┌────────
-- ==== Sys2Proof/Syntax.lean ====
section
/-! DEFINITION. The instructions: one constructor per row of spec/opcode_table.json (spec/30_encoding.md R66). Every operand
has exactly the width of its field, and the bits an instruction ignores are kept as an operand, so that an instruction
stands for exactly one encoding. -/

namespace Sys2Proof

inductive Instr where
  /-- `0000 xxxx` (R100). -/
  | nop (x : Nibble)
  /-- `0001 cccc`, `aaaa aaaa` (R114). -/
  | jcn (cond : Nibble) (a8 : Byte)
  /-- `0010 pppx`, `dddd dddd` (R109); `x` is ignored (R68). -/
  | fim (p : PairIx) (x : BitVec 1) (d8 : Byte)
  /-- `0011 ppp0` (R110). -/
  | fin (p : PairIx)
  /-- `0011 ppp1` (R115). -/
  | jin (p : PairIx)
  /-- `0100 aaaa`, `aaaa aaaa` (R116). -/
  | jun (a12 : Addr)
  /-- `0101 aaaa`, `aaaa aaaa` (R117). -/
  | jms (a12 : Addr)
  /-- `0110 rrrr` (R111). -/
  | inc (reg : RegIx)
  /-- `0111 rrrr`, `aaaa aaaa` (R112). -/
  | isz (reg : RegIx) (a8 : Byte)
  /-- `1000 xxxx` (R101). -/
  | rsv8 (x : Nibble)
  /-- `1001 xxxx` (R102). -/
  | rsv9 (x : Nibble)
  /-- `1010 xxxx` (R103). -/
  | rsva (x : Nibble)
  /-- `1011 xxxx` (R104). -/
  | rsvb (x : Nibble)
  /-- `1100 xxxx` (R105). -/
  | rsvc (x : Nibble)
  /-- `1101 xxxx` (R106). -/
  | rsvd (x : Nibble)
  /-- `1110 xxxx` (R107). -/
  | rsve (x : Nibble)
  /-- `1111 xxxx` (R108). -/
  | rsvf (x : Nibble)
deriving DecidableEq, Repr

/-- The length of an instruction in words (R64): JCN, FIM, JUN, JMS and ISZ are wide. -/
def Instr.words : Instr → Nat
  | .nop _ => 1
  | .jcn _ _ => 2
  | .fim _ _ _ => 2
  | .fin _ => 1
  | .jin _ => 1
  | .jun _ => 2
  | .jms _ => 2
  | .inc _ => 1
  | .isz _ _ => 2
  | .rsv8 _ => 1
  | .rsv9 _ => 1
  | .rsva _ => 1
  | .rsvb _ => 1
  | .rsvc _ => 1
  | .rsvd _ => 1
  | .rsve _ => 1
  | .rsvf _ => 1

end Sys2Proof
end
└────────
## What the exercise asks
Until the last line is reached, keep transcribing the data exactly.

## Solution to this exercise
-- ==== Sys2Proof/Syntax.lean ====
section
/-! DEFINITION. The instructions: one constructor per row of spec/opcode_table.json (spec/30_encoding.md R66). Every operand
has exactly the width of its field, and the bits an instruction ignores are kept as an operand, so that an instruction
stands for exactly one encoding. -/

namespace Sys2Proof

inductive Instr where
  /-- `0000 xxxx` (R100). -/
  | nop (x : Nibble)
  /-- `0001 cccc`, `aaaa aaaa` (R114). -/
  | jcn (cond : Nibble) (a8 : Byte)
  /-- `0010 pppx`, `dddd dddd` (R109); `x` is ignored (R68). -/
  | fim (p : PairIx) (x : BitVec 1) (d8 : Byte)
  /-- `0011 ppp0` (R110). -/
  | fin (p : PairIx)
  /-- `0011 ppp1` (R115). -/
  | jin (p : PairIx)
  /-- `0100 aaaa`, `aaaa aaaa` (R116). -/
  | jun (a12 : Addr)
  /-- `0101 aaaa`, `aaaa aaaa` (R117). -/
  | jms (a12 : Addr)
  /-- `0110 rrrr` (R111). -/
  | inc (reg : RegIx)
  /-- `0111 rrrr`, `aaaa aaaa` (R112). -/
  | isz (reg : RegIx) (a8 : Byte)
  /-- `1000 xxxx` (R101). -/
  | rsv8 (x : Nibble)
  /-- `1001 xxxx` (R102). -/
  | rsv9 (x : Nibble)
  /-- `1010 xxxx` (R103). -/
  | rsva (x : Nibble)
  /-- `1011 xxxx` (R104). -/
  | rsvb (x : Nibble)
  /-- `1100 xxxx` (R105). -/
  | rsvc (x : Nibble)
  /-- `1101 xxxx` (R106). -/
  | rsvd (x : Nibble)
  /-- `1110 xxxx` (R107). -/
  | rsve (x : Nibble)
  /-- `1111 xxxx` (R108). -/
  | rsvf (x : Nibble)
deriving DecidableEq, Repr

/-- The length of an instruction in words (R64): JCN, FIM, JUN, JMS and ISZ are wide. -/
def Instr.words : Instr → Nat
  | .nop _ => 1
  | .jcn _ _ => 2
  | .fim _ _ _ => 2
  | .fin _ => 1
  | .jin _ => 1
  | .jun _ => 2
  | .jms _ => 2
  | .inc _ => 1
  | .isz _ _ => 2
  | .rsv8 _ => 1
  | .rsv9 _ => 1
  | .rsva _ => 1
  | .rsvb _ => 1
  | .rsvc _ => 1
  | .rsvd _ => 1
  | .rsve _ => 1
  | .rsvf _ => 1

end Sys2Proof
end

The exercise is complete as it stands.